Dopo settimane in cui dall'Abi non sono arrivati i segnali sperati, alla vigilia dello sciopero del 30 gennaio, i bancari alzano il tiro e scrivono al premier, Matteo Renzi. Oltre che al presidente di Abi, Antonio Patuelli, e a quello di Federcasse, Alessandro Azzi. Visto da Fabi, Fiba, Fisac, Uilca, Dircredito, Sinfub, Ugl e Unisin il momento è quello in cui «il tasso di disoccupazione ha superato livelli mai sfiorati nella storia passata (13%)» e «le disparità sociali sono via via aumentate», con «il 50% delle ricchezze concentrate nelle mani del 10% della popolazione». In questo contesto è «miope la scelta di Abi e di Federcasse di rinunciare intenzionalmente all'unità del sistema, abiurando una storia ventennale di concertazione virtuosa». «Lasciare i bancari senza un contratto, alla mercé delle spinte che ne potranno motivare l'operato in assenza di regole e tutele», costituisce «un affronto» per la categoria. Nella missiva le otto sigle sollevano riserve sul decreto di riforma delle Banche popolari in Spa. Una nota di Assopopolari evidenzia che la misura contenuta nel provvedimento determinerà «tagli ai costi del personale pari a oltre 1,5 miliardi di euro e una contrazione degli occupati pari a circa 20mila unità».
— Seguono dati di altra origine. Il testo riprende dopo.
theorem vrsq (f : VecF) : Statement (.vrsq f) := by
  refine of_words rfl fun h => ?_
  rewrite [decode_43 _ _ (opc_pkW 0x43 0x0B _ _ _), xop_pkW]
  simp only [BitVec.reduceToNat, decVfp, unVec_pk, okVec_pk, if_true]
  exact gate_wellFormed _ h

theorem vexp2 (f : VecF) : Statement (.vexp2 f) := by
  refine of_words rfl fun h => ?_
  rewrite [decode_43 _ _ (opc_pkW 0x43 0x0C _ _ _), xop_pkW]
  simp only [BitVec.reduceToNat, decVfp, unVec_pk, okVec_pk, if_true]
  exact gate_wellFormed _ h

theorem vlog2 (f : VecF) : Statement (.vlog2 f) := by
  refine of_words rfl fun h => ?_
  rewrite [decode_43 _ _ (opc_pkW 0x43 0x0D _ _ _), xop_pkW]
  simp only [BitVec.reduceToNat, decVfp, unVec_pk, okVec_pk, if_true]
  exact gate_wellFormed _ h

theorem vcvt (f : VecF) : Statement (.vcvt f) := by
  refine of_words rfl fun h => ?_
  rewrite [decode_44 _ _ (opc_pkW 0x44 0x00 _ _ _), xop_pkW]
  simp only [BitVec.reduceToNat, decVcvt, unVec_pk, okVec_pk, if_true]
  exact gate_wellFormed _ h

theorem vshuf (f : VecF) : Statement (.vshuf f) := by
  refine of_words rfl fun h => ?_
  rewrite [decode_45 _ _ (opc_pkW 0x45 0x00 _ _ _), xop_pkW]
  simp only [BitVec.reduceToNat, decVperm, unVec_pk, okVec_pk, if_true]
  exact gate_wellFormed _ h

theorem vbcast (f : VecF) : Statement (.vbcast f) := by
  refine of_words rfl fun h => ?_
  rewrite [decode_45 _ _ (opc_pkW 0x45 0x01 _ _ _), xop_pkW]
  simp only [BitVec.reduceToNat, decVperm, unVec_pk, okVec_pk, if_true]
  exact gate_wellFormed _ h

theorem vins (f : VecF) : Statement (.vins f) := by
  refine of_words rfl fun h => ?_
  rewrite [decode_45 _ _ (opc_pkW 0x45 0x02 _ _ _), xop_pkW]
  simp only [BitVec.reduceToNat, decVperm, unVec_pk, okVec_pk, if_true]
  exact gate_wellFormed _ h

theorem vext (f : VecF) : Statement (.vext f) := by
  refine of_words rfl fun h => ?_
  rewrite [decode_45 _ _ (opc_pkW 0x45 0x03 _ _ _), xop_pkW]
  simp only [BitVec.reduceToNat, decVperm, unVec_pk, okVec_pk, if_true]
  exact gate_wellFormed _ h

theorem vred (f : VecF) : Statement (.vred f) := by
  refine of_words rfl fun h => ?_
  rewrite [decode_46 _ _ (opc_pkW 0x46 0x00 _ _ _), xop_pkW]
  simp only [BitVec.reduceToNat, decVred, unVec_pk, okVec_pk, if_true]
  exact gate_wellFormed _ h

theorem vscan (f : VecF) : Statement (.vscan f) := by
  refine of_words rfl fun h => ?_
  rewrite [decode_46 _ _ (opc_pkW 0x46 0x01 _ _ _), xop_pkW]
  simp only [BitVec.reduceToNat, decVred, unVec_pk, okVec_pk, if_true]
  exact gate_wellFormed _ h

theorem vdot (f : VecF) : Statement (.vdot f) := by
  refine of_words rfl fun h => ?_
  rewrite [decode_46 _ _ (opc_pkW 0x46 0x02 _ _ _), xop_pkW]
  simp only [BitVec.reduceToNat, decVred, unVec_pk, okVec_pk, if_true]
  exact gate_wellFormed _ h

theorem vmxq (f : VecF) : Statement (.vmxq f) := by
  refine of_words rfl fun h => ?_
  rewrite [decode_47 _ _ (opc_pkW 0x47 0x00 _ _ _), xop_pkW]
  simp only [BitVec.reduceToNat, decVmx, unVec_pk, okVec_pk, if_true]
  exact gate_wellFormed _ h

theorem vmxdq (f : VecF) : Statement (.vmxdq f) := by
  refine of_words rfl fun h => ?_
  rewrite [decode_47 _ _ (opc_pkW 0x47 0x01 _ _ _), xop_pkW]
  simp only [BitVec.reduceToNat, decVmx, unVec_pk, okVec_pk, if_true]
  exact gate_wellFormed _ h

theorem vnipack (f : VecF) : Statement (.vnipack f) := by
  refine of_words rfl fun h => ?_
  rewrite [decode_47 _ _ (opc_pkW 0x47 0x02 _ _ _), xop_pkW]
  simp only [BitVec.reduceToNat, decVmx, unVec_pk, okVec_pk, if_true]
  exact gate_wellFormed _ h

theorem vniunpack (f : VecF) : Statement (.vniunpack f) := by
  refine of_words rfl fun h => ?_
  rewrite [decode_47 _ _ (opc_pkW 0x47 0x03 _ _ _), xop_pkW]
  simp only [BitVec.reduceToNat, decVmx, unVec_pk, okVec_pk, if_true]
  exact gate_wellFormed _ h

theorem mclaim (f : ClaimF) : Statement (.mclaim f) := by
  refine of_words rfl fun h => ?_
  rewrite [decode_48 _ _ (opc_pkW 0x48 0x00 _ _ _), xop_pkW]
  simp only [BitVec.reduceToNat, decMslot, unClaim_pk, okClaim_pk, if_true]
  exact gate_wellFormed _ h

theorem mrel (f : LsF) : Statement (.mrel f) := by
  refine of_words rfl fun h => ?_
  rewrite [decode_48 _ _ (opc_pkW 0x48 0x01 _ _ _), xop_pkW]
  simp only [BitVec.reduceToNat, decMslot, unLs_pk, okLs_pk, if_true]
  exact gate_wellFormed _ h

theorem mshape (f : ShapeF) : Statement (.mshape f) := by
  refine of_words rfl fun h => ?_
  rewrite [decode_48 _ _ (opc_pkW 0x48 0x02 _ _ _), xop_pkW]
  simp only [BitVec.reduceToNat, decMslot, unShape_pk, okShape_pk, if_true]
  exact gate_wellFormed _ h

theorem mload (f : XferF) : Statement (.mload f) := by
  refine of_words rfl fun h => ?_
  rewrite [decode_49 _ _ (opc_pkW 0x49 0x00 _ _ _), xop_pkW]
  simp only [BitVec.reduceToNat, decMmove, unXfer_pk, okXfer_pk, if_true]
  exact gate_wellFormed _ h

theorem mstore (f : XferF) : Statement (.mstore f) := by
  refine of_words rfl fun h => ?_
  rewrite [decode_49 _ _ (opc_pkW 0x49 0x01 _ _ _), xop_pkW]
  simp only [BitVec.reduceToNat, decMmove, unXfer_pk, okXfer_pk, if_true]
  exact gate_wellFormed _ h

theorem mrow (f : RowF) : Statement (.mrow f) := by
  refine of_words rfl fun h => ?_
  rewrite [decode_49 _ _ (opc_pkW 0x49 0x02 _ _ _), xop_pkW]
  simp only [BitVec.reduceToNat, decMmove, unRow_pk, okRow_pk, if_true]
  exact gate_wellFormed _ h

theorem mrowr (f : RowF) : Statement (.mrowr f) := by
  refine of_words rfl fun h => ?_
  rewrite [decode_49 _ _ (opc_pkW 0x49 0x03 _ _ _), xop_pkW]
  simp only [BitVec.reduceToNat, decMmove, unRow_pk, okRow_pk, if_true]
  exact gate_wellFormed _ h

theorem mcol (f : ColF) : Statement (.mcol f) := by
  refine of_words rfl fun h => ?_
  rewrite [decode_49 _ _ (opc_pkW 0x49 0x04 _ _ _), xop_pkW]
  simp only [BitVec.reduceToNat, decMmove, unCol_pk, okCol_pk, if_true]
  exact gate_wellFormed _ h

theorem mcolw (f : ColF) : Statement (.mcolw f) := by
  refine of_words rfl fun h => ?_
  rewrite [decode_49 _ _ (opc_pkW 0x49 0x05 _ _ _), xop_pkW]
  simp only [BitVec.reduceToNat, decMmove, unCol_pk, okCol_pk, if_true]
  exact gate_wellFormed _ h

theorem mzero (f : RsF) : Statement (.mzero f) := by
  refine of_words rfl fun h => ?_
  rewrite [decode_4A _ _ (opc_pkW 0x4A 0x00 _ _ _), xop_pkW]
  simp only [BitVec.reduceToNat, decMcomp, unRs_pk, okRs_pk, if_true]
  exact gate_wellFormed _ h

theorem mma (f : MmaF) : Statement (.mma f) := by
  refine of_words rfl fun h => ?_
  rewrite [decode_4A _ _ (opc_pkW 0x4A 0x01 _ _ _), xop_pkW]
  simp only [BitVec.reduceToNat, decMcomp, unMma_pk, okMma_pk, if_true]
  exact gate_wellFormed _ h

theorem mmas (f : RsF) : Statement (.mmas f) := by
  refine of_words rfl fun h => ?_
  rewrite [decode_4A _ _ (opc_pkW 0x4A 0x02 _ _ _), xop_pkW]
  simp only [BitVec.reduceToNat, decMcomp, unRs_pk, okRs_pk, if_true]
  exact gate_wellFormed _ h

theorem mscan (f : ScanF) : Statement (.mscan f) := by
  refine of_words rfl fun h => ?_
  rewrite [decode_4A _ _ (opc_pkW 0x4A 0x03 _ _ _), xop_pkW]
  simp only [BitVec.reduceToNat, decMcomp, unScan_pk, okScan_pk, if_true]
  exact gate_wellFormed _ h

theorem maccr (f : AccrF) : Statement (.maccr f) := by
  refine of_words rfl fun h => ?_
  rewrite [decode_4A _ _ (opc_pkW 0x4A 0x04 _ _ _), xop_pkW]
  simp only [BitVec.reduceToNat, decMcomp, unAccr_pk, okAccr_pk, if_true]
  exact gate_wellFormed _ h

theorem mwait (f : RsF) : Statement (.mwait f) := by
  refine of_words rfl fun h => ?_
  rewrite [decode_4B _ _ (opc_pkW 0x4B 0x00 _ _ _), xop_pkW]
  simp only [BitVec.reduceToNat, decMjob, unRs_pk, okRs_pk, if_true]
  exact gate_wellFormed _ h

theorem mpoll (f : RsF) : Statement (.mpoll f) := by
  refine of_words rfl fun h => ?_
  rewrite [decode_4B _ _ (opc_pkW 0x4B 0x01 _ _ _), xop_pkW]
  simp only [BitVec.reduceToNat, decMjob, unRs_pk, okRs_pk, if_true]
  exact gate_wellFormed _ h

theorem lcload (f : LcloadF) : Statement (.lcload f) := by
  refine of_words rfl fun h => ?_
  rewrite [decode_4C _ _ (opc_pkW 0x4C 0x00 _ _ _), xop_pkW]
  simp only [BitVec.reduceToNat, decLcell, unLcload_pk, okLcload_pk, if_true]
  exact gate_wellFormed _ h

theorem lcsel (f : LcselF) : Statement (.lcsel f) := by
  refine of_words rfl fun h => ?_
  rewrite [decode_4C _ _ (opc_pkW 0x4C 0x01 _ _ _), xop_pkW]
  simp only [BitVec.reduceToNat, decLcell, unLcsel_pk, okLcsel_pk, if_true]
  exact gate_wellFormed _ h

theorem lcin (f : LcinF) : Statement (.lcin f) := by
  refine of_words rfl fun h => ?_
  rewrite [decode_4C _ _ (opc_pkW 0x4C 0x02 _ _ _), xop_pkW]
  simp only [BitVec.reduceToNat, decLcell, unLcin_pk, okLcin_pk, if_true]
  exact gate_wellFormed _ h

theorem lcrun (f : LcrunF) : Statement (.lcrun f) := by
  refine of_words rfl fun h => ?_
  rewrite [decode_4C _ _ (opc_pkW 0x4C 0x03 _ _ _), xop_pkW]
  simp only [BitVec.reduceToNat, decLcell, unLcrun_pk, okLcrun_pk, if_true]
  exact gate_wellFormed _ h

theorem lcout (f : LcoutF) : Statement (.lcout f) := by
  refine of_words rfl fun h => ?_
  rewrite [decode_4C _ _ (opc_pkW 0x4C 0x04 _ _ _), xop_pkW]
  simp only [BitVec.reduceToNat, decLcell, unLcout_pk, okLcout_pk, if_true]
  exact gate_wellFormed _ h

theorem lcwait (f : RsF) : Statement (.lcwait f) := by
  refine of_words rfl fun h => ?_
  rewrite [decode_4C _ _ (opc_pkW 0x4C 0x05 _ _ _), xop_pkW]
  simp only [BitVec.reduceToNat, decLcell, unRs_pk, okRs_pk, if_true]
  exact gate_wellFormed _ h

theorem lcstat (f : GF) : Statement (.lcstat f) := by
  refine of_words rfl fun h => ?_
  rewrite [decode_4C _ _ (opc_pkW 0x4C 0x06 _ _ _), xop_pkW]
  simp only [BitVec.reduceToNat, decLcell, unG2_pk, okG, beq_self_eq_true, if_true]
  exact gate_wellFormed _ h

theorem cpy (f : CpyF) : Statement (.cpy f) := by
  refine of_words rfl fun h => ?_
  rewrite [decode_4D _ _ (opc_pkW 0x4D 0x00 _ _ _), xop_pkW]
  simp only [BitVec.reduceToNat, decCopy, unCpy_pk, okCpy_pk, if_true]
  exact gate_wellFormed _ h

theorem cpys (f : CpysF) : Statement (.cpys f) := by
  refine of_words rfl fun h => ?_
  rewrite [decode_4D _ _ (opc_pkW 0x4D 0x01 _ _ _), xop_pkW]
  simp only [BitVec.reduceToNat, decCopy, unCpys_pk, okCpys_pk, if_true]
  exact gate_wellFormed _ h

theorem stfree (f : LsF) : Statement (.stfree f) := by
  refine of_words rfl fun h => ?_
  rewrite [decode_4D _ _ (opc_pkW 0x4D 0x02 _ _ _), xop_pkW]
  simp only [BitVec.reduceToNat, decCopy, unLs_pk, okLs_pk, if_true]
  exact gate_wellFormed _ h

theorem stclose (f : LsF) : Statement (.stclose f) := by
  refine of_words rfl fun h => ?_
  rewrite [decode_4D _ _ (opc_pkW 0x4D 0x03 _ _ _), xop_pkW]
  simp only [BitVec.reduceToNat, decCopy, unLs_pk, okLs_pk, if_true]
  exact gate_wellFormed _ h

theorem stq (f : StqF) : Statement (.stq f) := by
  refine of_words rfl fun h => ?_
  rewrite [decode_4D _ _ (opc_pkW 0x4D 0x04 _ _ _), xop_pkW]
  simp only [BitVec.reduceToNat, decCopy, unStq_pk, okStq_pk, if_true]
  exact gate_wellFormed _ h

theorem cwait (f : RsF) : Statement (.cwait f) := by
  refine of_words rfl fun h => ?_
  rewrite [decode_4D _ _ (opc_pkW 0x4D 0x05 _ _ _), xop_pkW]
  simp only [BitVec.reduceToNat, decCopy, unRs_pk, okRs_pk, if_true]
  exact gate_wellFormed _ h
A questo punto il tema dell'occupazione entra a piè pari nel negoziato per il rinnovo del contratto: concretamente, con 20mila esuberi. E a questo punto allora «se le banche non cambiano atteggiamento, andremo avanti a oltranza chiedendo l'intervento del Governo e del Presidente Renzi», dice Lando Maria Sileoni, segretario generale della Fabi che il 30 sarà a Milano al comizio in piazza della Scala con il segretario generale della Cgil, Susanna Camusso. Altre manifestazioni saranno organizzate a Ravenna, Palermo e Roma. «L'Abi, iniziando dal presidente Patuelli, deve prendersi l'impegno contrattuale del mantenimento degli attuali livelli occupazionali», continua Sileoni. Per i sindacati del credito le banche popolari però «devono decidere da che parte stare»: i rappresentanti dei lavoratori sarebbero pronti a fare fronte comune contro il decreto legge. A patto che «Assopopolari suggerisca all'Abi di rivedere il suo atteggiamento sul contratto», dice il segretario generale della Fisac, Agostino Megale. La riforma delle Popolari secondo il segretario generale della Fiba Cisl, Giulio Romani, «espone il paese al fortissimo rischio di invasione straniera. Coinvolgiamo Renzi perché è una questione che riguarda il risparmio del Paese». «Sarà uno sciopero grande e partecipato - sintetizza il segretario generale della Uilca, Massimo Masi -: abbiamo coinvolto nelle assemblee più di centomila lavoratori in un mese e mezzo».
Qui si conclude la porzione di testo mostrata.